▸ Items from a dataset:

************

-- ==== Sys2Proof/Certificates/Slice0/Obligations.lean ====
section
/-! DEFINITION. The statements for the provers (OBLIGATIONS.json): what the commands of the UP24 do, and the laws every step
keeps. -/

open Sys2Proof Sys2Proof.Machine

/-! ### The queue, the idle step, restarts -/

/-- A step takes the command at the front of the queue and carries it out on the state with the rest of the queue; every command
is answered with a next state, from every state: none ends in a fault or a refusal. -/
def Obligations.StepRunsTheFrontCommand : Prop :=
  (∀ (c : Instr) (rest : List Instr) (s : State), step { s with pending := c :: rest } = exec c { s with pending := rest })
  ∧ ((∀ (c : Instr) (s : State), ∃ t, exec c s = .next t) ∧ ∀ s : State, ∃ t, step s = .next t)

/-- With no command waiting (log 1 and log 3, the model's choices): a timer that has run out expires, in the present state; with
none, one millisecond passes, in which uptime, the timers and the dwell clock count, and the queue, the pins, phases, frames,
records and levels stand; a part that does not run keeps no time. -/
def Obligations.IdleStepLetsTimePass : Prop :=
  ∀ s : State, s.pending = [] →
    (s.runs = false → step s = .next s)
    ∧ (∀ c, s.runs = true → s.expiries.head? = some c → step s = exec c s)
    ∧ (s.runs = true → s.expiries = [] → ∃ t, step s = .next t ∧ t.uptime = s.uptime + 1 ∧ t.pending = []
        ∧ t.pins = s.pins ∧ t.mode = s.mode ∧ t.power = s.power ∧ t.store = s.store ∧ t.events = s.events
        ∧ t.release = s.release ∧ t.proof = s.proof ∧ t.platformFrame = s.platformFrame
        ∧ t.gap.result = s.gap.result ∧ t.supervision.state = s.supervision.state
        ∧ t.train.dwellElapsed =
            (if s.train.dwellRuns then min 4294967 (s.train.dwellElapsed + 1) else s.train.dwellElapsed)
        ∧ { t.train with dwellElapsed := s.train.dwellElapsed } = s.train
        ∧ (∀ l, (t.inputLine l).level = (s.inputLine l).level ∧ (t.inputLine l).raw = (s.inputLine l).raw)
        ∧ ∀ b, (t.bay b).phase = (s.bay b).phase ∧ (t.bay b).movement = (s.bay b).movement
            ∧ (t.bay b).frame = (s.bay b).frame ∧ (t.bay b).hold = (s.bay b).hold
            ∧ (t.bay b).presence = (s.bay b).presence
            ∧ (t.bay b).timer = (if (s.bay b).phase = .warning ∧ (s.bay b).presence = .blocking then (s.bay b).timer
                else (s.bay b).timer.map (fun x => { x with elapsed := x.elapsed + 1 })))

/-- The state after reset: the restart values of every block, STARTING with cause POWER_ON, a new module's store, the pins
off. -/
def Obligations.ResetValues : Prop :=
  State.reset.mode.mode = .starting ∧ State.reset.mode.restartCause = .powerOn ∧ State.reset.mode.haltCause = .none
  ∧ State.reset.mode.preparation = false ∧ State.reset.uptime = 0
  ∧ State.reset.train = { state := .empty, units := [], target := none, measured := none, stopError := none
                          alignment := .none, checked := false, aligned := [], map := [], dwellLimit := 0
                          dwellElapsed := 0, due := false, overstay := false }
  ∧ State.reset.gap.result = .none ∧ State.reset.proof.value = .notSecure ∧ State.reset.proof.withheld.mode = true
  ∧ State.reset.release.latch = none ∧ State.reset.release.log = [] ∧ State.reset.release.nextNumber = 1
  ∧ State.reset.supervision.state = .disarmed ∧ State.reset.platformFrame.state = .empty
  ∧ State.reset.store.state = .valid ∧ State.reset.store.dirty = false ∧ State.reset.store.frozen = false
  ∧ State.reset.store.working = Records.defaults ∧ State.reset.store.area.mark = false
  ∧ State.reset.store.total = 93
  ∧ State.reset.station.reply = none ∧ State.reset.station.overrun = false
  ∧ State.reset.signalling.reply = none ∧ State.reset.signalling.overrun = false
  ∧ State.reset.events.queue = [] ∧ State.reset.events.lost = false ∧ State.reset.events.mask = 0xF7#8
  ∧ State.reset.events.authority = false
  ∧ State.reset.pins.attn = false ∧ (∀ n : LineIx, State.reset.pins.lines[n.val] = none)
  ∧ ∀ b : BayIx, State.reset.pins.bays[b.val] = { unlock := false, driveOpen := false, driveClose := false, warning := false }
      ∧ (State.reset.bay b).movement = .none ∧ (State.reset.bay b).retry = 0 ∧ (State.reset.bay b).reclose = 0
      ∧ (State.reset.bay b).hold = true ∧ (State.reset.bay b).trace = false ∧ (State.reset.bay b).presence = .clear
      ∧ (State.reset.bay b).frame.state = .empty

************

▸ Work request: Look above for the line containing "State.reset.store.frozen = false". Output from there through the line containing "State.reset.pins.lines[n.val] = none)", exactly and inclusively.

▸ Response to the task:
  ∧ State.reset.store.state = .valid ∧ State.reset.store.dirty = false ∧ State.reset.store.frozen = false
  ∧ State.reset.store.working = Records.defaults ∧ State.reset.store.area.mark = false
  ∧ State.reset.store.total = 93
  ∧ State.reset.station.reply = none ∧ State.reset.station.overrun = false
  ∧ State.reset.signalling.reply = none ∧ State.reset.signalling.overrun = false
  ∧ State.reset.events.queue = [] ∧ State.reset.events.lost = false ∧ State.reset.events.mask = 0xF7#8
  ∧ State.reset.events.authority = false
  ∧ State.reset.pins.attn = false ∧ (∀ n : LineIx, State.reset.pins.lines[n.val] = none)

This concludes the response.